Hello everyone. While I am exploring the possibility of EFI (Extensible Firmware Interface) bootstrapping of FreeBSD to allow it to boot natively on my MacBook Pro without BIOS-emulation provided by Boot Camp,  I am interested in knowing whether the i386/amd64 versions of FreeBSD rely on BIOS runtime services, so that FreeBSD will work as usual without BIOS. 

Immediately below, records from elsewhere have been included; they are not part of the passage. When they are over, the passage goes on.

@[simp] theorem modJob_pending (j : Nat) (f : Job → Job) (s : State) : (modJob j f s).pending = s.pending := rfl
@[simp] theorem modJob_free (j : Nat) (f : Job → Job) (s : State) : (modJob j f s).free = s.free := rfl
@[simp] theorem modJob_sent (j : Nat) (f : Job → Job) (s : State) : (modJob j f s).sent = s.sent := rfl
@[simp] theorem modJob_timeNs (j : Nat) (f : Job → Job) (s : State) : (modJob j f s).timeNs = s.timeNs := rfl
@[simp] theorem modJob_boot (j : Nat) (f : Job → Job) (s : State) : (modJob j f s).boot = s.boot := rfl
@[simp] theorem modJob_start (j : Nat) (f : Job → Job) (s : State) : (modJob j f s).start = s.start := rfl
@[simp] theorem modJob_power (j : Nat) (f : Job → Job) (s : State) : (modJob j f s).power = s.power := rfl
@[simp] theorem modJob_cores (j : Nat) (f : Job → Job) (s : State) : (modJob j f s).cores = s.cores := rfl
@[simp] theorem modJob_cache (j : Nat) (f : Job → Job) (s : State) : (modJob j f s).cache = s.cache := rfl
@[simp] theorem modJob_vale (j : Nat) (f : Job → Job) (s : State) : (modJob j f s).vale = s.vale := rfl
@[simp] theorem modJob_dir (j : Nat) (f : Job → Job) (s : State) : (modJob j f s).dir = s.dir := rfl
@[simp] theorem modJob_bubbles (j : Nat) (f : Job → Job) (s : State) : (modJob j f s).bubbles = s.bubbles := rfl
@[simp] theorem modJob_ctxs (j : Nat) (f : Job → Job) (s : State) : (modJob j f s).ctxs = s.ctxs := rfl
@[simp] theorem modJob_objects (j : Nat) (f : Job → Job) (s : State) : (modJob j f s).objects = s.objects := rfl
@[simp] theorem modJob_running (j : Nat) (f : Job → Job) (s : State) : (modJob j f s).running = s.running := rfl
@[simp] theorem modJob_held (j : Nat) (f : Job → Job) (s : State) : (modJob j f s).held = s.held := rfl
@[simp] theorem modJob_afterJobs (j : Nat) (f : Job → Job) (s : State) : (modJob j f s).afterJobs = s.afterJobs := rfl
@[simp] theorem modJob_tickets (j : Nat) (f : Job → Job) (s : State) : (modJob j f s).tickets = s.tickets := rfl
@[simp] theorem modJob_eth (j : Nat) (f : Job → Job) (s : State) : (modJob j f s).eth = s.eth := rfl
@[simp] theorem modJob_pass (j : Nat) (f : Job → Job) (s : State) : (modJob j f s).pass = s.pass := rfl
@[simp] theorem modJob_config (j : Nat) (f : Job → Job) (s : State) : (modJob j f s).config = s.config := rfl
@[simp] theorem modJob_glen (j : Nat) (f : Job → Job) (s : State) : (modJob j f s).glen = s.glen := rfl
@[simp] theorem modJob_fw (j : Nat) (f : Job → Job) (s : State) : (modJob j f s).fw = s.fw := rfl
@[simp] theorem modJob_lc (j : Nat) (f : Job → Job) (s : State) : (modJob j f s).lc = s.lc := rfl
@[simp] theorem modJob_ledger (j : Nat) (f : Job → Job) (s : State) : (modJob j f s).ledger = s.ledger := rfl
@[simp] theorem modJob_errors (j : Nat) (f : Job → Job) (s : State) : (modJob j f s).errors = s.errors := rfl
@[simp] theorem modJob_mgmt (j : Nat) (f : Job → Job) (s : State) : (modJob j f s).mgmt = s.mgmt := rfl
@[simp] theorem modJob_i3c (j : Nat) (f : Job → Job) (s : State) : (modJob j f s).i3c = s.i3c := rfl
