end Sys2Proof.Proofs

/-! SUPPORT. Tamper and the loss of VBAT, ceilings that only fall, the audit and the microcode stores: what the state of a core, of the
key store and of the reloads is after them; O55 is assembled from them. -/

namespace Sys2Proof.Proofs

open Sys2Proof Sys2Proof.Machine Sys2Proof.Laws

variable {s : State} {c n : Nat}

/-! ### The management processor at work -/

theorem managed_of_power (main : s.power.mainPower = true) (released : s.power.resetHeld = false) (begun : 1 ≤ s.start.step) :
    managed s = true := by
  simp [managed, main, released, begun]

/-- A command of the management processor has its effect while the processor is at work. -/
theorem exec_of_managed {i : Instr} {x : State} (row : exec i s = .next (if managed s then x else s)) (h : managed s = true) :
    exec i s = .next x := by
  rw [row, if_pos h]

/-! ### Tamper and VBAT (R485, R486, R617) -/

theorem exec_tamperTrip (source : TamperSource) (main : s.power.mainPower = true) :
    exec (.tamperTrip source) s = .next (railsOff (zeroise (2 ^ tamperBit source) s)) :=
  congrArg Host.Outcome.next (if_pos main)

/-- On VBAT alone a sample in which the lid or the temperature is out of its range zeroises. -/
theorem exec_tamperSample {lid temperature : Bool} (main : s.power.mainPower = false) (vbat : s.power.vbat = true)
    (out : lid = true ∨ temperature = true) :
    exec (.tamperSample lid temperature) s = .next (zeroise (lid.toNat + 8 * temperature.toNat) s) := by
  have sampled : (!s.power.mainPower && s.power.vbat && (lid || temperature)) = true := by simp [main, vbat, out]
  exact congrArg Host.Outcome.next (if_pos sampled)

/-! ### A core that is changed -/

theorem tget_tsetD_other {α : Type} [DecidableEq α] (t : Tab α) (k i : Nat) (v d : α) (other : i ≠ k) :
    tget (tsetD t k v d) i = tget t i := by
  unfold tsetD
  split
  · exact tget_terase_other t k i other
  · exact tget_tset_other t k i v other

theorem tget_tsetD_same {α : Type} [DecidableEq α] (t : Tab α) (k : Nat) {v d : α} (listed : v ≠ d) :
    tget (tsetD t k v d) k = some v := by
  rw [tsetD, if_neg listed, tget_tset_same]

theorem coreAt_modCore_other (f : CoreSt → CoreSt) (other : c ≠ n) : coreAt (modCore n f s) c = coreAt s c :=
  congrArg (fun v : Option CoreSt => v.getD {}) (tget_tsetD_other _ _ _ _ _ other)

/-- A core that does not become an unlisted one is what the change makes of it. -/
theorem coreAt_modCore_same {f : CoreSt → CoreSt} (listed : f (coreAt s c) ≠ {}) : coreAt (modCore c f s) c = f (coreAt s c) :=
  congrArg (fun v : Option CoreSt => v.getD {}) (tget_tsetD_same _ _ listed)

theorem coreAt_of_cores {t : State} (same : t.cores = s.cores) : coreAt t c = coreAt s c := by
  simp only [coreAt, same]

/-! ### Derates (R94 to R96) -/

/-- A core takes a derate. -/
def setDerate (x : Nat × Nat) (s : State) : State := modCore x.1 (fun c => { c with derate := x.2 }) s

/-- A core's derate stays at or above a bound that it meets and that the derate given to it meets. -/
theorem le_derate_setDerate {x : Nat × Nat} (held : n ≤ (coreAt s c).derate) (given : x.1 = c → n ≤ x.2) :
    n ≤ (coreAt (setDerate x s) c).derate := by
  obtain ⟨core, derate⟩ := x
  by_cases same : core = c
  · subst same
    have bound : n ≤ derate := given rfl
    by_cases fresh : derate = 0
    · omega
    · have listed : { coreAt s core with derate } ≠ ({} : CoreSt) := fun e => fresh (congrArg CoreSt.derate e)
      rw [setDerate, coreAt_modCore_same listed]
      exact bound
  · rw [setDerate, coreAt_modCore_other _ (Ne.symm same)]
    exact held

theorem le_derate_foldl_setDerate (l : List (Nat × Nat)) (held : n ≤ (coreAt s c).derate) (given : ∀ x ∈ l, x.1 = c → n ≤ x.2) :
    n ≤ (coreAt (l.foldl (fun t x => setDerate x t) s) c).derate := by
  induction l generalizing s with
  | nil => exact held
  | cons x xs ih =>
    exact ih (le_derate_setDerate held (given x List.mem_cons_self)) fun y hy => given y (List.mem_cons_of_mem x hy)

/-- The records of a derate leave the cores alone. -/
theorem ceilingRecords_cores (blocks : List Nat) (s : State) :
    (blocks.foldl (fun t b => ledgerSelf 0x0B 1 0xFF false 0 (ceilingDetail t b) t) s).cores = s.cores := by
  induction blocks generalizing s with
  | nil => rfl
  | cons b bs ih => exact ih _

/-- The derate that a monitor's reading gives its core: at least the core's own, and no more than its fused step otherwise. -/
def derateGiven (s : State) (x : Nat × Nat) : Nat := max (coreAt s x.1).derate (min x.2 (Config.fusedStep x.1).val)

/-- The cores whose derates the monitors' readings raise, each with its new one. -/
def derateMoves (l : List (Nat × Nat)) (s : State) : List (Nat × Nat) :=
  ((l.filter fun x => decide (x.1 < 80000)).filter fun x => decide ((coreAt s x.1).derate < derateGiven s x)).map
    fun x => (x.1, derateGiven s x)

theorem derateMoves_rise {l : List (Nat × Nat)} {x : Nat × Nat} (moves : x ∈ derateMoves l s) : (coreAt s x.1).derate < x.2 := by
  obtain ⟨y, rises, rfl⟩ := List.mem_map.1 moves
  exact of_decide_eq_true (List.mem_filter.1 rises).2

/-- The monitors' readings change no more of the cores than those derates. -/
theorem takeDerates_cores (l : List (Nat × Nat)) (s : State) :
    (takeDerates l s).cores = ((derateMoves l s).foldl (fun t x => setDerate x t) s).cores := by
  simp only [takeDerates]
  split
  · exact ceilingRecords_cores _ _
  · exact ceilingRecords_cores _ _

/-- No core's derate falls (R94). -/
theorem derate_le_takeDerates (l : List (Nat × Nat)) (s : State) (c : Nat) :
    (coreAt s c).derate ≤ (coreAt (takeDerates l s) c).derate := by
  rw [coreAt_of_cores (takeDerates_cores l s)]
  refine le_derate_foldl_setDerate _ (Nat.le_refl _) ?_
  rintro x moves rfl
  exact Nat.le_of_lt (derateMoves_rise moves)

/-! ### Microcode stores (R594) -/

theorem mem_microcodeReload {q k : Nat} : k ∈ (microcodeReload q s).errors.reloads ↔ k ∈ s.errors.reloads ∧ k ≠ q := by
  simp [microcodeReload]

/-- Settles O55, by the causes that zeroise, the ceilings, the audit and the reload. -/
theorem tamperAgeingAndAuditAct : Obligations.TamperAgeingAndAuditAct := by
  unfold Obligations.TamperAgeingAndAuditAct
  intro s
  refine ⟨?trip, ?sample, ?vbat, ?managed, ?reload⟩
  case trip => exact fun source main => ⟨_, exec_tamperTrip source main, rfl, rfl, rfl, rfl, rfl⟩
  case sample => exact fun lid temperature main vbat out => exec_tamperSample main vbat out
  case vbat => exact fun main => congrArg Host.Outcome.next (if_neg (by simp [main]))
  case managed =>
    intro main released begun
    have ready := managed_of_power main released begun
    exact ⟨fun l => ⟨exec_of_managed rfl ready, derate_le_takeDerates l s⟩, exec_of_managed rfl ready⟩
  case reload => exact fun q => ⟨microcodeReload q s, rfl, rfl, fun k => mem_microcodeReload⟩

end Sys2Proof.Proofs

/-! SUPPORT. Control descriptors: what SPAN_END does with its span, and what a signal and a bubble do inside a span and outside one; O17
is assembled from them. -/

namespace Sys2Proof.Proofs

open Sys2Proof Sys2Proof.Machine Sys2Proof.Laws

variable {s u : State} {t : TaskRef} {r : Ref}

/-- SPAN_END retires once the span it stands in has committed (R205). -/
theorem exec_spanEnd {k : Nat} {x : SpanSt} (start : Starts s t 2 r u) (inside : spanPos r.u t.desc = some k)
    (span : spanAt r.u k = some x) :
    exec (.spanEnd t) s = .next (settle (if x.committed then retire t u else u)) := by
  rw [exec_of_starts (c := .spanEnd t) rfl start]
  simp only [inside, Option.bind_some, span]

/-- A signal inside a span is left to the span's commit (R207). -/
theorem fenceSignalDesc_eq (t : TaskRef) (r : Ref) (u : State) :
    fenceSignalDesc t r u = retire t (if (spanPos r.u t.desc).isSome then u else signalDesc t.job r.d u) := by
  unfold fenceSignalDesc
  cases spanPos r.u t.desc with
  | none => rfl
  | some k => rfl

/-- A bubble inside a span is left to the span's commit (R276). -/
theorem bubbleOpen_eq (t : TaskRef) (r : Ref) (u : State) :
    bubbleOpen t r u = retire t (if (spanPos r.u t.desc).isSome then u else openBubble t r.d u) := by
  unfold bubbleOpen
  cases spanPos r.u t.desc with
  | none => rfl
  | some k => rfl

/-- Settles O17, descriptor by descriptor. -/
theorem controlDescriptorsRun : Obligations.ControlDescriptorsRun := by
  unfold Obligations.ControlDescriptorsRun
  intro s u t r
  refine ⟨?nop, ?spanBegin, ?spanEnd, ?fenceWait, ?fenceSignal, ?phaseHint, ?bubbleOpen⟩
  case nop => exact fun start => exec_of_starts (c := .nop t) rfl start
  case spanBegin => exact fun start => exec_of_starts (c := .spanBegin t) rfl start
  case spanEnd => exact fun k x start inside span => exec_spanEnd start inside span
  case fenceWait => exact fun start => exec_of_starts (c := .fenceWaitDescriptor t) rfl start
  case fenceSignal =>
    intro start
    rw [exec_of_starts (c := .fenceSignalDescriptor t) rfl start, fenceSignalDesc_eq]
  case phaseHint => exact fun start => exec_of_starts (c := .phaseHint t) rfl start
  case bubbleOpen =>
    intro start
    rw [exec_of_starts (c := .bubbleOpen t) rfl start, bubbleOpen_eq]

end Sys2Proof.Proofs

/-! SUPPORT. A span's commit, its discard and its rerun, one equation per case; O19 is assembled from them. -/

namespace Sys2Proof.Proofs

open Sys2Proof Sys2Proof.Machine Sys2Proof.Laws

variable {s : State} {j k id pos : Nat} {b : Job} {u : Sub} {x : SpanSt}

/-- A span of a submission of a job, and where it stands. -/
structure SpanFound (s : State) (j k pos : Nat) (b : Job) (u : Sub) (x : SpanSt) : Prop where
  job : tget s.jobs j = some b
  sub : tget b.subs k = some u
  span : spanAt u pos = some x

theorem SpanFound.getSub_eq (h : SpanFound s j k pos b u x) : getSub s j k = some u := by
  simp only [getSub, h.job, Option.bind_some, h.sub]

/-- A span that its id finds is run on, while the Proend is at work. -/
theorem withSpan_found (f : Nat → State → State) (ready : alive s = true) (h : SpanFound s j k pos b u x)
    (named : posOfSpan u id = some pos) : withSpan j k id f s = f pos s := by
  simp only [withSpan, ready, not_true, if_false, h.getSub_eq, Option.bind_some, named]

/-! ### Commit (R156, R170) -/

theorem commitSpan_logged {n : NumState} (h : SpanFound s j k pos b u x) (may : maySpanCommit u pos x = true)
    (log : commitLog b u x = some n) : commitSpan j k pos s = commitEffect j k pos b u x n s := by
  simp only [commitSpan, h.job, h.getSub_eq, h.span, may, not_true, if_false, log]

theorem commitSpan_log_full (h : SpanFound s j k pos b u x) (may : maySpanCommit u pos x = true)
    (full : commitLog b u x = none) : commitSpan j k pos s = jobFault j 0x66 x.last { prog := u.prog } s := by
  simp only [commitSpan, h.job, h.getSub_eq, h.span, may, not_true, if_false, full]

theorem commitSpan_not_ready (h : SpanFound s j k pos b u x) (mayNot : maySpanCommit u pos x = false) :
    commitSpan j k pos s = s := by
  simp only [commitSpan, h.job, h.getSub_eq, h.span, mayNot, Bool.false_eq_true, not_false_eq_true, if_true]

/-! ### Discard (R171) -/

theorem discardSpan_idle (h : SpanFound s j k pos b u x) (failed : x.failures ≠ []) (uncommitted : x.committed = false)
    (kept : x.discarded = false) (idle : spanIdle s j k u pos = true) :
    discardSpan j k pos s = enterPromotion j k pos (modSub j k (discardFrom pos) s) := by
  have may : ¬ x.failures.isEmpty ∧ ¬ x.committed ∧ ¬ x.discarded ∧ spanIdle s j k u pos := by
    simp [failed, uncommitted, kept, idle]
  simp only [discardSpan, h.getSub_eq, h.span, if_pos may]

/-! ### Rerun (R174, R177) -/

/-- The promotion area takes a rerun where no other uses it, or where there is room beside the others (R177). -/
theorem rerunSpan_room (h : SpanFound s j k pos b u x) (discarded : x.discarded = true) (failed : x.failures ≠ [])
    (noCapture : b.capture.phase ≠ .entered) (going : u.stop = none)
    (room : promotionUsed b k pos = 0 ∨
      promotionUsed b k pos + promotedBytes b u x (x.rung + 1) ≤ b.cfg.promotionGib * 2 ^ 30) :
    rerunSpan j k pos s = ladder j k pos s := by
  have may : ¬ (¬ x.discarded ∨ x.failures.isEmpty ∨ b.capture.phase = .entered ∨ u.stop.isSome) := by
    simp [discarded, failed, noCapture, going]
  have fits : ¬ (0 < promotionUsed b k pos ∧
      b.cfg.promotionGib * 2 ^ 30 < promotionUsed b k pos + promotedBytes b u x (x.rung + 1)) := by omega
  simp only [rerunSpan, h.job, h.getSub_eq, h.span, if_neg may, if_neg fits]

/-! ### The commands -/

section

variable (ready : alive s = true) (h : SpanFound s j k pos b u x) (named : posOfSpan u id = some pos)

include ready h named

I found out that modern Linux implements its own low-level I/O without the BIOS facility. Could someone please tell me if FreeBSD does the same?

Thank you.


----------



## phs (Apr 7, 2011)

As far as I know, the FreeBSD kernel does rely on some BIOS calls during the early boot phase. The standard i386/amd64 loader certainly needs a BIOS, even though there apparently is an EFI version of it.


----------



## jasonnfls (Apr 8, 2011)

Thank you phs.
I am aware of the fact that FreeBSD/i386 relies on BIOS during bootstrapping. I am more interested in knowing if the current FreeBSD/i386 kernel is compiled with references to BIOS (I am sure FreeBSD/ia64 kernel must not be), so that the kernel will not break on BIOS-less systems once it starts up.


----------



## phs (Apr 8, 2011)

Once the operating system is up and running, you really don't want any interaction with the platform firmware for performance reasons. However, there are certain functions that rely on firmware, e.g. rebooting or powering off a system. I think on i386/amd64 this is abstracted through ACPI which is partially available in UEFI as well.

In other words: If you get the kernel to boot on a UEFI system, you have done significant amount of the work required to "run" on a UEFI system.


----------



## jasonnfls (Apr 11, 2011)

Thank you very much.
So can I say that the work required to boot FreeBSD/i386 on EFI already includes that to run FreeBSD on EFI?


----------



## phs (Apr 11, 2011)

Yes, but you may or may not be able to use features like rebooting or powering off.


----------



## jasonnfls (Apr 11, 2011)

I have planned to write an EFI bootloader for FreeBSD/i386. I recently submitted my proposal to apply for this project as my Google Summer of Code 2011 participation.

My approach was to implement the following three components:
1) an EFI application that loads 2);
2) a patched /boot/loader that utilizes EFI instead of BIOS and loads 3);
3) a custom compiled FreeBSD/i386 kernel without dependency on BIOS.

Based on what we have discussed so far, does it mean that 3) is not really necessary, since FreeBSD kernel avoids BIOS and instead uses higher level facilities like ACPI?

Thank you so much.


----------



## phs (Apr 11, 2011)

Hi,

 I think you may want to look at the boot code and dig around a bit. Here's what I know.

 In sys/boot, there's a lot of code already that makes up the loader. As the loader used to be able to boot an ia64 aka Itanium which exclusively has EFI and no BIOS, there's some EFI code available already. This may give a good starting point for 1) and 2).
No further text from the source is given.